The lines from the first line of the entries through the line containing "BitVec.ofNat 16 r.mtch" are to be repeated exactly, with both of those lines included.

===== SUPPLIED ENTRIES

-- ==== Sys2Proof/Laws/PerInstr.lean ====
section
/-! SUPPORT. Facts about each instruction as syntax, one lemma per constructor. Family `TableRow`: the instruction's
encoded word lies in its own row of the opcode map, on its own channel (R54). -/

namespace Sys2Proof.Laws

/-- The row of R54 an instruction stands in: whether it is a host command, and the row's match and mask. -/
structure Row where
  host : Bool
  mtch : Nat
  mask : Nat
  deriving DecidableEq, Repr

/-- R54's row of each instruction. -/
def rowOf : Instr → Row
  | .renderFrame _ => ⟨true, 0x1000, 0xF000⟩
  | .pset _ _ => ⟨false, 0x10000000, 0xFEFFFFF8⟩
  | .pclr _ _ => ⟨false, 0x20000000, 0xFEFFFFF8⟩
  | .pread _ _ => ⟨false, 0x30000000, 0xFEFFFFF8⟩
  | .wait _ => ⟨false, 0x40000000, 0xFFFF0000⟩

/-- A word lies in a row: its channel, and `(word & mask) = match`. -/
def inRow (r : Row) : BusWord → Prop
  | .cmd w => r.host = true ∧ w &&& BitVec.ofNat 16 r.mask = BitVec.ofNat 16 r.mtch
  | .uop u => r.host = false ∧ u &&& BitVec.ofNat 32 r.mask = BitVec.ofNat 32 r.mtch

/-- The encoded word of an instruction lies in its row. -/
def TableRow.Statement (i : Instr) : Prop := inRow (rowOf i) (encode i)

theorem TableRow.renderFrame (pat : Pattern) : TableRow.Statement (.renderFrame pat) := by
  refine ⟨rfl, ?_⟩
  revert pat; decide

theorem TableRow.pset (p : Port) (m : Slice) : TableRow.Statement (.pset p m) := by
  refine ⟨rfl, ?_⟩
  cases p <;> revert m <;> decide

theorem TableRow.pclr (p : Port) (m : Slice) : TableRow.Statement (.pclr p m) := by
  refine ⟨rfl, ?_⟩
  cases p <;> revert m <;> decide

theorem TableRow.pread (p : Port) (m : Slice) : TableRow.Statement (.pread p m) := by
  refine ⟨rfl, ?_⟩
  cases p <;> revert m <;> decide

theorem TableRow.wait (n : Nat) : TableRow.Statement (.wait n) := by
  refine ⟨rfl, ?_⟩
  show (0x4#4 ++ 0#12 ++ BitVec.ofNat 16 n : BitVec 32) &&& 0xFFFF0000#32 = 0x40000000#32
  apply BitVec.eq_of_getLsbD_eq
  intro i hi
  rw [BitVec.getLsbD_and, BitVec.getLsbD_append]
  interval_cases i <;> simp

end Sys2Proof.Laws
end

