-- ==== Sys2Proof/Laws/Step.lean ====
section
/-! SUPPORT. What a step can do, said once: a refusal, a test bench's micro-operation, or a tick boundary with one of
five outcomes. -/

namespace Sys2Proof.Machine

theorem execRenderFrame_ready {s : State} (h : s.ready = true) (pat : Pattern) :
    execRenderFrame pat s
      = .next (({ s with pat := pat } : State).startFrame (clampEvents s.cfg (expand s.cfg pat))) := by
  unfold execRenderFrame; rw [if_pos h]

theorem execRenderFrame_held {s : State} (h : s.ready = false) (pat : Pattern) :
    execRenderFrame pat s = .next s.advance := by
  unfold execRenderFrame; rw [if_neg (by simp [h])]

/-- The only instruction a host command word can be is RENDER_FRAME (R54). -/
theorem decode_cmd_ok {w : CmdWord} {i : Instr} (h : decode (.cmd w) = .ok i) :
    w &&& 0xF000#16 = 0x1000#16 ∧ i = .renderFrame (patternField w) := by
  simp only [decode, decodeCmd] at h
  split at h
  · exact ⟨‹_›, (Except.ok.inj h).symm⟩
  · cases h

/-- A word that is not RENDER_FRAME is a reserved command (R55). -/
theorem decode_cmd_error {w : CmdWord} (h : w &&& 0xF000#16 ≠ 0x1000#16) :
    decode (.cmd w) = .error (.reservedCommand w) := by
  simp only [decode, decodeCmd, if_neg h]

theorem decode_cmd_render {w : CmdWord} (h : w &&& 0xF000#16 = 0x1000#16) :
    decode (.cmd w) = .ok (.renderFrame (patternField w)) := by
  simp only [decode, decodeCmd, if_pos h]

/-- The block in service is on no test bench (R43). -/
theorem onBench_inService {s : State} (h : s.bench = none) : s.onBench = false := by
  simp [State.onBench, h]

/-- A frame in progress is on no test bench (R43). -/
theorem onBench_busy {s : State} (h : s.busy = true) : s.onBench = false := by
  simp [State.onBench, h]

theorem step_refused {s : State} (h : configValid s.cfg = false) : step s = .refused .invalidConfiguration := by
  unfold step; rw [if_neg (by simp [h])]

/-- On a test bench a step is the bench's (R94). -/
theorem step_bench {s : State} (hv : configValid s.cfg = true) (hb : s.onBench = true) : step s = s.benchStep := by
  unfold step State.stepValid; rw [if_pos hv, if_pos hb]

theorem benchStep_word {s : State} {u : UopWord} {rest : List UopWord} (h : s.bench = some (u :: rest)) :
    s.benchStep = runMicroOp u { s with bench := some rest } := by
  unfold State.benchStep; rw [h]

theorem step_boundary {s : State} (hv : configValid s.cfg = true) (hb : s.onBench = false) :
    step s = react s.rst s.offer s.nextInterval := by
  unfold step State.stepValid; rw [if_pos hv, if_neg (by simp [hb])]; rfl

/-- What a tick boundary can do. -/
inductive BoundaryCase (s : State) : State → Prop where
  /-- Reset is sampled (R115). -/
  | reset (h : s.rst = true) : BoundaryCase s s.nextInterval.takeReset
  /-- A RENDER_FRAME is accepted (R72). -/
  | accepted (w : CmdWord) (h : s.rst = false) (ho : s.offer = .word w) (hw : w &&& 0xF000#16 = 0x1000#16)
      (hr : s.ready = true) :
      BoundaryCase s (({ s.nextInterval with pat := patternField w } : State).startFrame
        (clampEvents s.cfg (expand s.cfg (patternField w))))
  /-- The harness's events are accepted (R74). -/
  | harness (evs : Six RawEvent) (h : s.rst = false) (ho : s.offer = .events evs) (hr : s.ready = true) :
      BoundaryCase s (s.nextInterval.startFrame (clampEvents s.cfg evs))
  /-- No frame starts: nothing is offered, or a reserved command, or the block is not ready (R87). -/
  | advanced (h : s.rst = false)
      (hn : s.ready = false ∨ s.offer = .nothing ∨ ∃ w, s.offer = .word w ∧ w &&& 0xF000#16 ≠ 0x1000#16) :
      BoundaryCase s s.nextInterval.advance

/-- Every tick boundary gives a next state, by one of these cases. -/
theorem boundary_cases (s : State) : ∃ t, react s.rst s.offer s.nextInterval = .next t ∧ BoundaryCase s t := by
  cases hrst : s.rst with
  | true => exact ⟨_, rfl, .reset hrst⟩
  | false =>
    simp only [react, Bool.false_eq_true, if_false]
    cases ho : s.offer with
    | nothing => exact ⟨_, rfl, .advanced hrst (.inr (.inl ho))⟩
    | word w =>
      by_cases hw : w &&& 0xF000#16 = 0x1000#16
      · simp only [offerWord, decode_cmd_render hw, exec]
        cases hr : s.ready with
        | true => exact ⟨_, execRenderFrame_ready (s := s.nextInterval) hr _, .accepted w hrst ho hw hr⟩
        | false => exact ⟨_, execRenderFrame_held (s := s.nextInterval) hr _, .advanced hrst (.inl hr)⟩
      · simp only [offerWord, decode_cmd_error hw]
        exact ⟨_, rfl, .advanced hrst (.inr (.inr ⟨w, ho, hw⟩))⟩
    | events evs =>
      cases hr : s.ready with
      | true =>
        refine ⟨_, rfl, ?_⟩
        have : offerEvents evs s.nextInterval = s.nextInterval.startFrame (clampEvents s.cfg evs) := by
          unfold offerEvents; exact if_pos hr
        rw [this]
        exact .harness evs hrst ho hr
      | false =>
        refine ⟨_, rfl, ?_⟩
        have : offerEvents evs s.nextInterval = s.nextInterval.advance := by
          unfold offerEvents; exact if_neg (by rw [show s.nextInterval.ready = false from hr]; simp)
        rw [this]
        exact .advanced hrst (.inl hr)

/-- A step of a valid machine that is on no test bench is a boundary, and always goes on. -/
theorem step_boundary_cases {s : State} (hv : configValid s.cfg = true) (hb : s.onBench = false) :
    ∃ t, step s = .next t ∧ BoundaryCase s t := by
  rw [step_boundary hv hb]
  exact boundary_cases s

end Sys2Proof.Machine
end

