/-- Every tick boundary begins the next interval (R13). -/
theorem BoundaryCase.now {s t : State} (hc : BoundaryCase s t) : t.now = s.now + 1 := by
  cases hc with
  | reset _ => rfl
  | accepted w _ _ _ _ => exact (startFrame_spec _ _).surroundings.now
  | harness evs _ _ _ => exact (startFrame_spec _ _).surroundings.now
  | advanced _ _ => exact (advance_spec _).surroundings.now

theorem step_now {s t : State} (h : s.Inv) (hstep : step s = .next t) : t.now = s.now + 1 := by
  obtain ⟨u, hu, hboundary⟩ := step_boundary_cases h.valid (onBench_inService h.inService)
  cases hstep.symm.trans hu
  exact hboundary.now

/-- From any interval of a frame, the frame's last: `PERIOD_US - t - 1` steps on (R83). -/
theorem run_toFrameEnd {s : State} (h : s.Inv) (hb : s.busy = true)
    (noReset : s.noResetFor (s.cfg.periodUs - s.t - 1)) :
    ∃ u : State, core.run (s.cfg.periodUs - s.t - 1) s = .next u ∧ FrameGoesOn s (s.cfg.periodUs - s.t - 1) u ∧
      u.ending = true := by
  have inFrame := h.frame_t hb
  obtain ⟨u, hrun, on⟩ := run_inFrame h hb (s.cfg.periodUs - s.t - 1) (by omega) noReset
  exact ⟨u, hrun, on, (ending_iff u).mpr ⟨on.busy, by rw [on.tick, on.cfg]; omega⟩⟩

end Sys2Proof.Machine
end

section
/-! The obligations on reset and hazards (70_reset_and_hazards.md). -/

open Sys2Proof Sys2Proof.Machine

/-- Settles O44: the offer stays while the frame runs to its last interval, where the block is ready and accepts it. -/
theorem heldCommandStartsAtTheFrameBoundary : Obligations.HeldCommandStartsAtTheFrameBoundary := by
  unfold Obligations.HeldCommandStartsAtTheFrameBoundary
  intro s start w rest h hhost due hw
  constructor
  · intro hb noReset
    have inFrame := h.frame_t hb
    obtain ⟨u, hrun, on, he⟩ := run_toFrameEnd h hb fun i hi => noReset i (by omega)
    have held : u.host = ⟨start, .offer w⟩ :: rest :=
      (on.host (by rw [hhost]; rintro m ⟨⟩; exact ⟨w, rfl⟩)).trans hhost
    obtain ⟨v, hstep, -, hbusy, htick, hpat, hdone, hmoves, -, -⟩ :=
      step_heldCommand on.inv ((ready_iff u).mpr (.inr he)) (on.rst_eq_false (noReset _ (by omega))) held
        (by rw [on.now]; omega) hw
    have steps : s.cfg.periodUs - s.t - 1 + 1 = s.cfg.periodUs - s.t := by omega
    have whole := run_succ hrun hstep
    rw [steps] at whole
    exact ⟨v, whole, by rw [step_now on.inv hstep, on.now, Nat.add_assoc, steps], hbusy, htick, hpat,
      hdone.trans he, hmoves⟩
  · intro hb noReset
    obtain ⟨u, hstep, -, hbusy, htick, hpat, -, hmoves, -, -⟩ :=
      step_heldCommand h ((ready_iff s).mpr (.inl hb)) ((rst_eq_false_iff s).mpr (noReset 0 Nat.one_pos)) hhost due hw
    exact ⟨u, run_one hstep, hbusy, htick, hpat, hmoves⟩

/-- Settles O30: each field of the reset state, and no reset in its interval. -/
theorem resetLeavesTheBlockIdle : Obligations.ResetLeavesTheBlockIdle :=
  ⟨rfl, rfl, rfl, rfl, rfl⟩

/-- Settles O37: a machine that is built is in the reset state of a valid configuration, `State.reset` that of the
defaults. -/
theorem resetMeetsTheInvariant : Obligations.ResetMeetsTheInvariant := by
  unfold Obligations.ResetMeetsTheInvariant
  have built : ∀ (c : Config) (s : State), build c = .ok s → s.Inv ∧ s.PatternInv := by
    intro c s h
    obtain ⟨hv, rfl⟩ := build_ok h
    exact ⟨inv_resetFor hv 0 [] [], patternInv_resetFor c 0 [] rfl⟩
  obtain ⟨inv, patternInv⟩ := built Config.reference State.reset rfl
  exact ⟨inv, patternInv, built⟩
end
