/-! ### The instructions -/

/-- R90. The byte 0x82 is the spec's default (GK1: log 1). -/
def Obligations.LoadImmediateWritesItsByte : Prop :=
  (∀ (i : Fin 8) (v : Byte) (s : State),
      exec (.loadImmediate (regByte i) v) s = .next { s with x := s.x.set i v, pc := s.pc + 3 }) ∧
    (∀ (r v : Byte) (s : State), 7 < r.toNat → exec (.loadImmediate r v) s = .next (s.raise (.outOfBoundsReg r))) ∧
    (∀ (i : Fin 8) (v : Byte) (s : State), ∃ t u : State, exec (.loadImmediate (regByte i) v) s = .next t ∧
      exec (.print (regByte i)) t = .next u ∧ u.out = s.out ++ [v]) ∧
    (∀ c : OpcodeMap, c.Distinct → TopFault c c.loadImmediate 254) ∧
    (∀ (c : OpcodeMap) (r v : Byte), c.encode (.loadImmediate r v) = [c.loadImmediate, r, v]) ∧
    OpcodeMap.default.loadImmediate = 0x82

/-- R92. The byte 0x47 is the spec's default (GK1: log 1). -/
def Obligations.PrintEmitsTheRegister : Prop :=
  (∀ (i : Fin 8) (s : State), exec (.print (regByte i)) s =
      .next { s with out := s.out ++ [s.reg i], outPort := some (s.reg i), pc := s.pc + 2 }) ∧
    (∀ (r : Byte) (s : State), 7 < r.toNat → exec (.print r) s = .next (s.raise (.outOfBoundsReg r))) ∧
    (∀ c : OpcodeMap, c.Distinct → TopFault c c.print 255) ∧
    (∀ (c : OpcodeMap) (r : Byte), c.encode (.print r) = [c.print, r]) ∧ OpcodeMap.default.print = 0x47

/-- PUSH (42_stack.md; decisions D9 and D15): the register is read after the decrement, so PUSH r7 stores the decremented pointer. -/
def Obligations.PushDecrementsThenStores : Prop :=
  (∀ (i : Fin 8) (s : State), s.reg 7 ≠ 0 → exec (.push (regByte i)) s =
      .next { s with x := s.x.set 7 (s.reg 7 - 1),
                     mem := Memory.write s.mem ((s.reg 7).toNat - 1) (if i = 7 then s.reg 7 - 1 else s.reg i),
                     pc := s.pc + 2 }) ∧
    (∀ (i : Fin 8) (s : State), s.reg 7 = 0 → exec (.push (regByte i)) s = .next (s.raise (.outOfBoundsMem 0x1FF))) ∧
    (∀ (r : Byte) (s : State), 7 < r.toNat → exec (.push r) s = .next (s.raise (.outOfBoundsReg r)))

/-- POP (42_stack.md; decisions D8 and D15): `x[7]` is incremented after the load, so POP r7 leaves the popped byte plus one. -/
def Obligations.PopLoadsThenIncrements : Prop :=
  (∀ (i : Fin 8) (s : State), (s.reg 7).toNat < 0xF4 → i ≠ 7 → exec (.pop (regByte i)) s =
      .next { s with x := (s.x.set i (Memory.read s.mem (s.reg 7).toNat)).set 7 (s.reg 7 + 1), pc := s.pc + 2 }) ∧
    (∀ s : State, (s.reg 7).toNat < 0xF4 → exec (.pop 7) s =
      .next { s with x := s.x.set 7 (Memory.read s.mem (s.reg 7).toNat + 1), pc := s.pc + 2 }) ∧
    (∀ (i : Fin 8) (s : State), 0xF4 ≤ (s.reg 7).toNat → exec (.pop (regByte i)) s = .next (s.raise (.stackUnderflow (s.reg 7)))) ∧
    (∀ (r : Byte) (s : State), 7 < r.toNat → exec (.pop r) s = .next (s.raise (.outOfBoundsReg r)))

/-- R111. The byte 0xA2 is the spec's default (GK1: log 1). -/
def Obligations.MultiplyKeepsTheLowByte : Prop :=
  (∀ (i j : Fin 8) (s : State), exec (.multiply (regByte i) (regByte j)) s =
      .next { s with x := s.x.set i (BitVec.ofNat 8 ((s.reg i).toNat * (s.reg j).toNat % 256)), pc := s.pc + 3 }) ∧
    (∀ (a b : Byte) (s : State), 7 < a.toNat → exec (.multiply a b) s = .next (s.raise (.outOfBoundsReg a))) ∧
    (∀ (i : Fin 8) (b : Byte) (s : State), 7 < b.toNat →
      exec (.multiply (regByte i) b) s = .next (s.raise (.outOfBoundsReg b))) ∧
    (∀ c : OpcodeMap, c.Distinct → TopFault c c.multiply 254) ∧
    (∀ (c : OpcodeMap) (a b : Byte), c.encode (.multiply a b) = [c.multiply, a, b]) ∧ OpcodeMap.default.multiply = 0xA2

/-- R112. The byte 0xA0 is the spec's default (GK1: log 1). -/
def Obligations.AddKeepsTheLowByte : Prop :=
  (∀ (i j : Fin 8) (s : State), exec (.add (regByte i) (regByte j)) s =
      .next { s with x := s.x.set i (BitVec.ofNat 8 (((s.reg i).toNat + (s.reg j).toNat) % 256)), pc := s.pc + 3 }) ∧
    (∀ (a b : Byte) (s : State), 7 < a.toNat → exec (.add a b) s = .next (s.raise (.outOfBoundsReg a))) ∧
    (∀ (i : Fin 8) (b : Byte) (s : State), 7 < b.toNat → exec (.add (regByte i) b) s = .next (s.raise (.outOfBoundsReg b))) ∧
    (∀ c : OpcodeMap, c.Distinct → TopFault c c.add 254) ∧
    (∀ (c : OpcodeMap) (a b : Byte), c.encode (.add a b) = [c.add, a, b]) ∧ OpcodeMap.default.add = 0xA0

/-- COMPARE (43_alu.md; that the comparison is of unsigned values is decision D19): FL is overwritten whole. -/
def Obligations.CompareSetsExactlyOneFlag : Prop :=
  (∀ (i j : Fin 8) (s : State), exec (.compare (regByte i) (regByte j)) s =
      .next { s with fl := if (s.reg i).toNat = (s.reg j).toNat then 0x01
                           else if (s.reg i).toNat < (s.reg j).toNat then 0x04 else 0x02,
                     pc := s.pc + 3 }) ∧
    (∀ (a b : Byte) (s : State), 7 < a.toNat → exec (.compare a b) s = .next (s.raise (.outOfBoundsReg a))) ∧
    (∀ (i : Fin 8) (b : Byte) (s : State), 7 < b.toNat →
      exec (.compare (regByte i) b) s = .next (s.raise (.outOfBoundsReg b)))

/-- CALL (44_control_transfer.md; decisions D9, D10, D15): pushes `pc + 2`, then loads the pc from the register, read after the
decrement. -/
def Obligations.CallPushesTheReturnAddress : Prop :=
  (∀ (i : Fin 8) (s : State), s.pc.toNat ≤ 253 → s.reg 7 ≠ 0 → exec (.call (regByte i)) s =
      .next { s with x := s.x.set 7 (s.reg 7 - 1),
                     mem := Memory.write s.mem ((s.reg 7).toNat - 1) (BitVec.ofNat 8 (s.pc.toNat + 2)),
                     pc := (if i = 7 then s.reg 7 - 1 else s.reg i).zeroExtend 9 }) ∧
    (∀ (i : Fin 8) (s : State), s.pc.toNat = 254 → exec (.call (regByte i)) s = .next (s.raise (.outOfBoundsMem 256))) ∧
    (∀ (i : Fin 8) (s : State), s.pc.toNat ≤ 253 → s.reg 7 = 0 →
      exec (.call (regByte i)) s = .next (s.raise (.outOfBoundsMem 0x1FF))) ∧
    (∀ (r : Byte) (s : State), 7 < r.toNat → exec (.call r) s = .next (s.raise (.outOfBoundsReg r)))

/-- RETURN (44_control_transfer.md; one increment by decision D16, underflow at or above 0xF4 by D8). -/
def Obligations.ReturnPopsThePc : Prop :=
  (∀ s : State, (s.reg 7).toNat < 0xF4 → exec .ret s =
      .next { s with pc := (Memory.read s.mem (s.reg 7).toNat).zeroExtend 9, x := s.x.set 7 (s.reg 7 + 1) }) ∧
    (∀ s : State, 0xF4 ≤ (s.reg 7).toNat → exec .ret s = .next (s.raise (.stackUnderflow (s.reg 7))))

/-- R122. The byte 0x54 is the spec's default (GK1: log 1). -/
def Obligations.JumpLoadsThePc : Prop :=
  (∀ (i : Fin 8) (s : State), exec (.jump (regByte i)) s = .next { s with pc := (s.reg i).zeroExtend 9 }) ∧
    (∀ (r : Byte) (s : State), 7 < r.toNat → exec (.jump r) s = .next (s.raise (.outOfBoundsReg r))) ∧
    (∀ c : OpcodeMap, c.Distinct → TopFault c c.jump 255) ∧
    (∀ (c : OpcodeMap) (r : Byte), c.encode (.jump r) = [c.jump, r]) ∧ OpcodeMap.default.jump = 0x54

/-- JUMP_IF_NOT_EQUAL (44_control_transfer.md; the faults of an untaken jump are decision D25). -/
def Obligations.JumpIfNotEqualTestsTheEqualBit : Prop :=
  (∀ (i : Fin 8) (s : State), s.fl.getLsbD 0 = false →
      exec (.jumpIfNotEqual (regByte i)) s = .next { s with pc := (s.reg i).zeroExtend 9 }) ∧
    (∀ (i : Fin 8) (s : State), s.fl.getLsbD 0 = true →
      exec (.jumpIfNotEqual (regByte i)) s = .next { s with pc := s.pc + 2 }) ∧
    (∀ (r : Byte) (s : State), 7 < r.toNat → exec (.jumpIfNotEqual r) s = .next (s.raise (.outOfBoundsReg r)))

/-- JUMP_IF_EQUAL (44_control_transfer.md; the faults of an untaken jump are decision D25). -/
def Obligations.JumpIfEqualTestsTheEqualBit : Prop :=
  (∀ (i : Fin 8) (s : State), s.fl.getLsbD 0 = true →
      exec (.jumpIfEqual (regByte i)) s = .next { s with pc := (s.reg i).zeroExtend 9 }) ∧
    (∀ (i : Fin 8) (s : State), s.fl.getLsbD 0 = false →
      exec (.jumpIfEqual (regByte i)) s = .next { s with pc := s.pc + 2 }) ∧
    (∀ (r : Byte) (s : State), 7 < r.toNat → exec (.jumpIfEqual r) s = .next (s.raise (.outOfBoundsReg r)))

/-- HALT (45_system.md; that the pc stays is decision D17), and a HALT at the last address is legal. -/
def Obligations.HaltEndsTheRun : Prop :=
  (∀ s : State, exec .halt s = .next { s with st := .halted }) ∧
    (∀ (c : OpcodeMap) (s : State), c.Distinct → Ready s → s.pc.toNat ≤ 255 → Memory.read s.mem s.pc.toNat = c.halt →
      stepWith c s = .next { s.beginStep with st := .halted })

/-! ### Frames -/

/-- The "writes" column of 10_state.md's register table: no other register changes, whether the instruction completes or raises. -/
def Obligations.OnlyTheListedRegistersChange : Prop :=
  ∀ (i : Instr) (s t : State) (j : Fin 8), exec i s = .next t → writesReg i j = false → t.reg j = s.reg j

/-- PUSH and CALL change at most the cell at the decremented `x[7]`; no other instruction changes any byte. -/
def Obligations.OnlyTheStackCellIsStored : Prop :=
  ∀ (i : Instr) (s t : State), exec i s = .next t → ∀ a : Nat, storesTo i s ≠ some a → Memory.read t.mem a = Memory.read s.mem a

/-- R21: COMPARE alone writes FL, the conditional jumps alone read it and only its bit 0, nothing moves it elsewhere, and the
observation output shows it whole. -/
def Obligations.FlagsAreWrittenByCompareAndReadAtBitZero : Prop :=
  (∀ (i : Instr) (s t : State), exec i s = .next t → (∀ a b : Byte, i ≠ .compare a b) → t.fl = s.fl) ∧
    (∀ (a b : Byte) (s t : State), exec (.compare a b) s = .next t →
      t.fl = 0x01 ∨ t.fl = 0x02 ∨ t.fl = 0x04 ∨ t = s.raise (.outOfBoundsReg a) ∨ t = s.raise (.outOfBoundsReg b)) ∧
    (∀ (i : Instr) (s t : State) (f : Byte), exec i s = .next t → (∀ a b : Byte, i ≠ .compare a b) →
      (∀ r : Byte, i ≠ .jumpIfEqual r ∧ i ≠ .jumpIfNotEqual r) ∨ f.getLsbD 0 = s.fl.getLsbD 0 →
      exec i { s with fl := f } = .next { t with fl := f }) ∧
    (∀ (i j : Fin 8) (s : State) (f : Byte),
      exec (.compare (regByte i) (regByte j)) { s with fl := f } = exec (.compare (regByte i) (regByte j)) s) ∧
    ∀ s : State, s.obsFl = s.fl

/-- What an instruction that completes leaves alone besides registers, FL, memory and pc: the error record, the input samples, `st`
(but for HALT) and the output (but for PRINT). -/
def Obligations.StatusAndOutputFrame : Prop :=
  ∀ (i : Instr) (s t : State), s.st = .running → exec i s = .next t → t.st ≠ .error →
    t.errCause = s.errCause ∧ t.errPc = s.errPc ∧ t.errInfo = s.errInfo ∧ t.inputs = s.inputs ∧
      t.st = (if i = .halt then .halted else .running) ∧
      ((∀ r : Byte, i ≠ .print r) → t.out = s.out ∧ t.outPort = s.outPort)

==========

§ EXERCISE SOLUTION:
-- ==== Sys2Proof/Laws/PerInstr.lean ====
section
/-! SUPPORT. Facts about each instruction as syntax, one lemma per constructor. Family `TableRow`: the instruction's
encoded word lies in its own row of the opcode map, on its own channel (R54). -/

namespace Sys2Proof.Laws

/-- The row of R54 an instruction stands in: whether it is a host command, and the row's match and mask. -/
structure Row where
  host : Bool
  mtch : Nat
  mask : Nat
  deriving DecidableEq, Repr

/-- R54's row of each instruction. -/
def rowOf : Instr → Row
  | .renderFrame _ => ⟨true, 0x1000, 0xF000⟩
  | .pset _ _ => ⟨false, 0x10000000, 0xFEFFFFF8⟩
  | .pclr _ _ => ⟨false, 0x20000000, 0xFEFFFFF8⟩
  | .pread _ _ => ⟨false, 0x30000000, 0xFEFFFFF8⟩
  | .wait _ => ⟨false, 0x40000000, 0xFFFF0000⟩

/-- A word lies in a row: its channel, and `(word & mask) = match`. -/
def inRow (r : Row) : BusWord → Prop
  | .cmd w => r.host = true ∧ w &&& BitVec.ofNat 16 r.mask = BitVec.ofNat 16 r.mtch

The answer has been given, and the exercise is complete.